Indeed, as those smart folks at Volans observed in an email I received from them earlier this week, the irony is that ‘responsibility’ seems to be hitting the mainstream consciousness with a vengeance at precisely the moment when ‘responsibility-as-usual’ is no longer a sufficient response to the realities we face. As they argue (correctly, IMHO):
Change-as-usual strategies have tended to focus on Responsibility – or, in the financial world, risk. There’s nothing wrong with acting responsibly – in fact, in moments like these, we need responsible business leaders more than ever. But the focus on responsibility turns out to be only the base layer of systemic change.

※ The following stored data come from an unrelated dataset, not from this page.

-- ==== Sys2Proof/Laws/Ops.lean ====
section
/-! SUPPORT. Once for each shared operation, everything it can do; later proofs cite these and unfold nothing. -/

namespace Sys2Proof.Machine

/-! ## Register operands -/

@[simp] theorem reg_regByte (r : Fin 8) : reg (regByte r) = .ok r := by revert r; decide

theorem reg_bad {b : Byte} (h : 7 < b.toNat) : reg b = .error .badRegister := by
  have : ¬ b.toNat < 8 := by omega
  simp [reg, this]

/-- Everything the register check can do. -/
theorem reg_cases (b : Byte) :
    (b.toNat < 8 ∧ ∃ r : Fin 8, b = regByte r ∧ reg b = .ok r) ∨ (7 < b.toNat ∧ reg b = .error .badRegister) := by
  by_cases h : b.toNat < 8
  · refine .inl ⟨h, ⟨b.toNat, h⟩, ?_, by simp [reg, h]⟩
    simp [regByte]
  · exact .inr ⟨by omega, reg_bad (by omega)⟩

theorem regByte_toNat (r : Fin 8) : (regByte r).toNat = r.val := by revert r; decide

theorem regByte_inj {r q : Fin 8} (h : regByte r = regByte q) : r = q := by
  have := congrArg BitVec.toNat h
  rw [regByte_toNat, regByte_toNat] at this
  exact Fin.ext this

/-! ## Instruction forms -/

@[simp] theorem finish_ok (s t : State) : s.finish (.ok t) = .next t := rfl
@[simp] theorem finish_error (s : State) (k : AbortKind) : s.finish (.error k) = .next (s.abort k) := rfl

@[simp] theorem ruleR_regByte (r : Fin 8) (s : State) (body : Fin 8 → Except AbortKind State) :
    ruleR (regByte r) s body = s.finish (body r) := by
  simp [ruleR, bind, Except.bind]

theorem ruleR_bad {a : Byte} (h : 7 < a.toNat) (s : State) (body : Fin 8 → Except AbortKind State) :
    ruleR a s body = .next (s.abort .badRegister) := by
  simp [ruleR, reg_bad h, bind, Except.bind]

@[simp] theorem ruleRR_regByte (p q : Fin 8) (s : State) (body : Fin 8 → Fin 8 → Except AbortKind State) :
    ruleRR (regByte p) (regByte q) s body = s.finish (body p q) := by
  simp [ruleRR, bind, Except.bind]

theorem ruleRR_bad {a b : Byte} (h : 7 < a.toNat ∨ 7 < b.toNat) (s : State)
    (body : Fin 8 → Fin 8 → Except AbortKind State) : ruleRR a b s body = .next (s.abort .badRegister) := by
  rcases reg_cases a with ⟨ha, ra, -, hra⟩ | ⟨-, hra⟩
  · simp [ruleRR, hra, reg_bad (h.resolve_left (by omega)), bind, Except.bind]
  · simp [ruleRR, hra, bind, Except.bind]

/-- A two-register ALU instruction whose operation gives a value writes it to x[a] and moves pc by 3. -/
theorem aluRR_ok {op : Int → Int → Except AbortKind Int} {p q : Fin 8} {s : State} {v : Int}
    (h : op (s.reg p) (s.reg q) = .ok v) :
    aluRR op (regByte p) (regByte q) s = .next ((s.setReg p v).advance 3) := by
  simp [aluRR, h, bind, Except.bind, pure, Except.pure]

/-- A two-register ALU instruction whose operation stops, stops. -/
theorem aluRR_error {op : Int → Int → Except AbortKind Int} {p q : Fin 8} {s : State} {k : AbortKind}
    (h : op (s.reg p) (s.reg q) = .error k) : aluRR op (regByte p) (regByte q) s = .next (s.abort k) := by
  simp [aluRR, h, bind, Except.bind]

theorem aluRR_bad {op : Int → Int → Except AbortKind Int} {a b : Byte} (h : 7 < a.toNat ∨ 7 < b.toNat) (s : State) :
    aluRR op a b s = .next (s.abort .badRegister) := ruleRR_bad h s _

/-- Everything a two-register ALU instruction can do. -/
theorem aluRR_cases (op : Int → Int → Except AbortKind Int) (a b : Byte) (s : State) :
    ((7 < a.toNat ∨ 7 < b.toNat) ∧ aluRR op a b s = .next (s.abort .badRegister)) ∨
    ∃ p q : Fin 8, a = regByte p ∧ b = regByte q ∧
      ((∃ k, op (s.reg p) (s.reg q) = .error k ∧ aluRR op a b s = .next (s.abort k)) ∨
        ∃ v, op (s.reg p) (s.reg q) = .ok v ∧ aluRR op a b s = .next ((s.setReg p v).advance 3)) := by
  rcases reg_cases a with ⟨-, p, rfl, -⟩ | ⟨ha, -⟩
  · rcases reg_cases b with ⟨-, q, rfl, -⟩ | ⟨hb, -⟩
    · refine .inr ⟨p, q, rfl, rfl, ?_⟩
      cases h : op (s.reg p) (s.reg q) with
      | error k => exact .inl ⟨k, rfl, aluRR_error h⟩
      | ok v => exact .inr ⟨v, rfl, aluRR_ok h⟩
    · exact .inl ⟨.inr hb, aluRR_bad (.inr hb) s⟩
  · exact .inl ⟨.inl ha, aluRR_bad (.inl ha) s⟩

/-! ## Arithmetic -/

theorem mask_nonneg (v : Int) : 0 ≤ mask v := Int.emod_nonneg v (by decide)

theorem mask_le (v : Int) : mask v ≤ 255 := Int.le_of_lt_add_one (Int.emod_lt_of_pos v (by decide))

theorem mask_of_byte {v : Int} (h0 : 0 ≤ v) (h1 : v ≤ 255) : mask v = v := Int.emod_eq_of_lt h0 (by omega)

theorem zext8_nonneg (b : Byte) : 0 ≤ zext8 b := by simp [zext8]

theorem zext8_le (b : Byte) : zext8 b ≤ 255 := by
  have := b.isLt
  simp only [zext8]; omega

@[simp] theorem zext8_ofInt {v : Int} (h0 : 0 ≤ v) (h1 : v ≤ 255) : zext8 (BitVec.ofInt 8 v) = v := by
  simp only [zext8, BitVec.toNat_ofInt]; omega

/-! ## The push -/

theorem pushedSp_nonneg (s : State) : 0 ≤ s.pushedSp := mask_nonneg _

theorem pushedSp_le (s : State) : s.pushedSp ≤ 255 := mask_le _

/-- A byte is pushed: SP moves down and the cell there holds it. -/
theorem push_ok (s : State) {v : Int} (h0 : 0 ≤ v) (h1 : v ≤ 255) :
    s.push v = .ok ((s.setReg spIndex s.pushedSp).setMem
      (Memory.write s.mem s.pushedSp.toNat (BitVec.ofInt 8 v))) := by
  simp [State.push, memWrite_in (pushedSp_nonneg s) (pushedSp_le s) h0 h1, bind, Except.bind, pure, Except.pure]

/-- A value that is no byte is not pushed (20_memory.md R63). -/
theorem push_error (s : State) {v : Int} (h : v < 0 ∨ 255 < v) : s.push v = .error .cellRange := by
  simp [State.push, memWrite_value_out (pushedSp_nonneg s) (pushedSp_le s) h, bind, Except.bind]

/-! ## Fetch and step -/

/-- A running core whose pc is no fetch address stops. -/
theorem fetch_out {s : State} (hr : s.run = .running) (h : s.pc < 0 ∨ 253 < s.pc) :
    fetch s = .stopped (s.abort .addressOutOfRange) := by
  have hb : fetchBytes s = .error .addressOutOfRange := by
    unfold fetchBytes
    by_cases h0 : s.pc < 0 ∨ 255 < s.pc
    · simp [memRead_out h0, bind, Except.bind]
    · by_cases h1 : 255 < s.pc + 1
      · simp [memRead_in (m := s.mem) (addr := s.pc) (by omega) (by omega), memRead_out (.inr h1), bind, Except.bind]
      · simp [memRead_in (m := s.mem) (addr := s.pc) (by omega) (by omega),
          memRead_in (m := s.mem) (addr := s.pc + 1) (by omega) (by omega),
          memRead_out (m := s.mem) (addr := s.pc + 2) (by omega), bind, Except.bind]
  simp [fetch, hr, fetchRunning, hb]

/-- The fetch of a running core whose pc is a fetch address: three reads and the decoding. -/
theorem fetch_in {s : State} (hr : s.run = .running) (h0 : 0 ≤ s.pc) (h1 : s.pc ≤ 253) :
    fetch s = match decode s.params.opcodes (s.mem.read s.pc.toNat) (s.mem.read (s.pc + 1).toNat)
        (s.mem.read (s.pc + 2).toNat) with
      | .error _ => .stopped (s.faultOn (s.mem.read s.pc.toNat))
      | .ok i => .instr i := by
  have hb : fetchBytes s =
      .ok (s.mem.read s.pc.toNat, s.mem.read (s.pc + 1).toNat, s.mem.read (s.pc + 2).toNat) := by
    simp [fetchBytes, memRead_in (m := s.mem) (addr := s.pc) (by omega) (by omega),
      memRead_in (m := s.mem) (addr := s.pc + 1) (by omega) (by omega),
      memRead_in (m := s.mem) (addr := s.pc + 2) (by omega) (by omega), bind, Except.bind, pure, Except.pure]
  cases hd : decode s.params.opcodes (s.mem.read s.pc.toNat) (s.mem.read (s.pc + 1).toNat)
      (s.mem.read (s.pc + 2).toNat) <;>
    simp [fetch, hr, fetchRunning, hb, hd]

theorem step_of_instr {s : State} {i : Instr} (h : fetch s = .instr i) : step s = exec i s := by simp [step, h]

theorem step_of_stopped {s t : State} (h : fetch s = .stopped t) : step s = .next t := by simp [step, h]

theorem step_of_ended {s : State} (h : s.run ≠ .running) : step s = .fault (.terminal s.run) := by
  unfold step fetch
  cases hr : s.run <;> simp_all

/-- Everything a step of a running core can do: a fetch out of range, an unknown opcode, or one instruction. -/
theorem step_cases {s : State} (hr : s.run = .running) :
    ((s.pc < 0 ∨ 253 < s.pc) ∧ step s = .next (s.abort .addressOutOfRange)) ∨
    (0 ≤ s.pc ∧ s.pc ≤ 253 ∧
      ((∃ op, s.params.opcodes.lookup op = none ∧ s.mem.read s.pc.toNat = op ∧ step s = .next (s.faultOn op)) ∨
        ∃ i, decode s.params.opcodes (s.mem.read s.pc.toNat) (s.mem.read (s.pc + 1).toNat)
          (s.mem.read (s.pc + 2).toNat) = .ok i ∧ step s = exec i s)) := by
  by_cases h : s.pc < 0 ∨ 253 < s.pc
  · exact .inl ⟨h, step_of_stopped (fetch_out hr h)⟩
  · refine .inr ⟨by omega, by omega, ?_⟩
    have hf := fetch_in hr (by omega) (by omega)
    cases hl : s.params.opcodes.lookup (s.mem.read s.pc.toNat) with
    | none =>
      refine .inl ⟨_, hl, rfl, step_of_stopped ?_⟩
      rw [hf]; simp [decode, hl]
    | some n =>
      have hd : decode s.params.opcodes (s.mem.read s.pc.toNat) (s.mem.read (s.pc + 1).toNat)
          (s.mem.read (s.pc + 2).toNat) =
          .ok (Instr.ofBytes n (s.mem.read (s.pc + 1).toNat) (s.mem.read (s.pc + 2).toNat)) := by
        simp [decode, hl]
      exact .inr ⟨_, hd, step_of_instr (by rw [hf, hd])⟩

end Sys2Proof.Machine
end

What we now need is for business to embrace two additional Rs: Resilience, of course – a topic that has, rightly, if belatedly, shot to the top of every leadership team’s agenda in the last few weeks. And Regeneration – because, ultimately, no business can become truly sustainable or resilient unless it operates as part of a living system and contributes to the health of that wider system.
So, what might be the organizing principles of ‘regenerative capitalism’?
A good place to start, I’d suggest, is with the these eight, as put forward by John Fullerton, CEO of the Capital Institute, a few years ago. If these strike a chord, then you can find out more about them, and John’s research, in a more extensive white paper here.
In any event, the key point is surely that now is the ideal opportunity to use this crisis as the spur to ‘do’ capitalism differently – to reimagine what both business and government is for.
As for the former, I’d return to the British Academy’s definition of corporate purpose as ‘solving the problems of people and planet profitably, and not profiting from causing them’; also to the eternal wisdom of Charles Handy and these words from his seminal 2002 HBR article, What’s a business for?:
The purpose of a business is not to make a profit, full stop. It is to make a profit so that the business can do something more or better. That “something” becomes the real justification for the business. […] It is salutary to ask about any organization, “If it did not exist, would we invent it?” “Only if it could do something better or more useful than anyone else” would have to be the answer, and profit would be the means to that larger end.
As for the latter – as UCL economics professor, Mariana Mazzucato, argued in The Guardian a couple of weeks back – now is a perfect time for governments to seek to actively shape markets that deliver sustainable and inclusive growth, and to steer innovation toward solving the big social and environmental challenges of our time:
[It] is time to finally learn the hard lessons of the 2008 global financial crisis. As companies, from airlines to retail, come asking for bailouts and other types of assistance, it is important to resist simply handing out money. Conditions can be attached to make sure that bailouts are structured in ways that transform the sectors they’re saving, so that they become part of a new economy – one that is focused on the green new deal strategy of lowering carbon emissions while also investing in workers, and making sure they can adapt to new technologies.
[We] can use this moment to bring a stakeholder approach to the centre of capitalism. Let’s not let this crisis go to waste.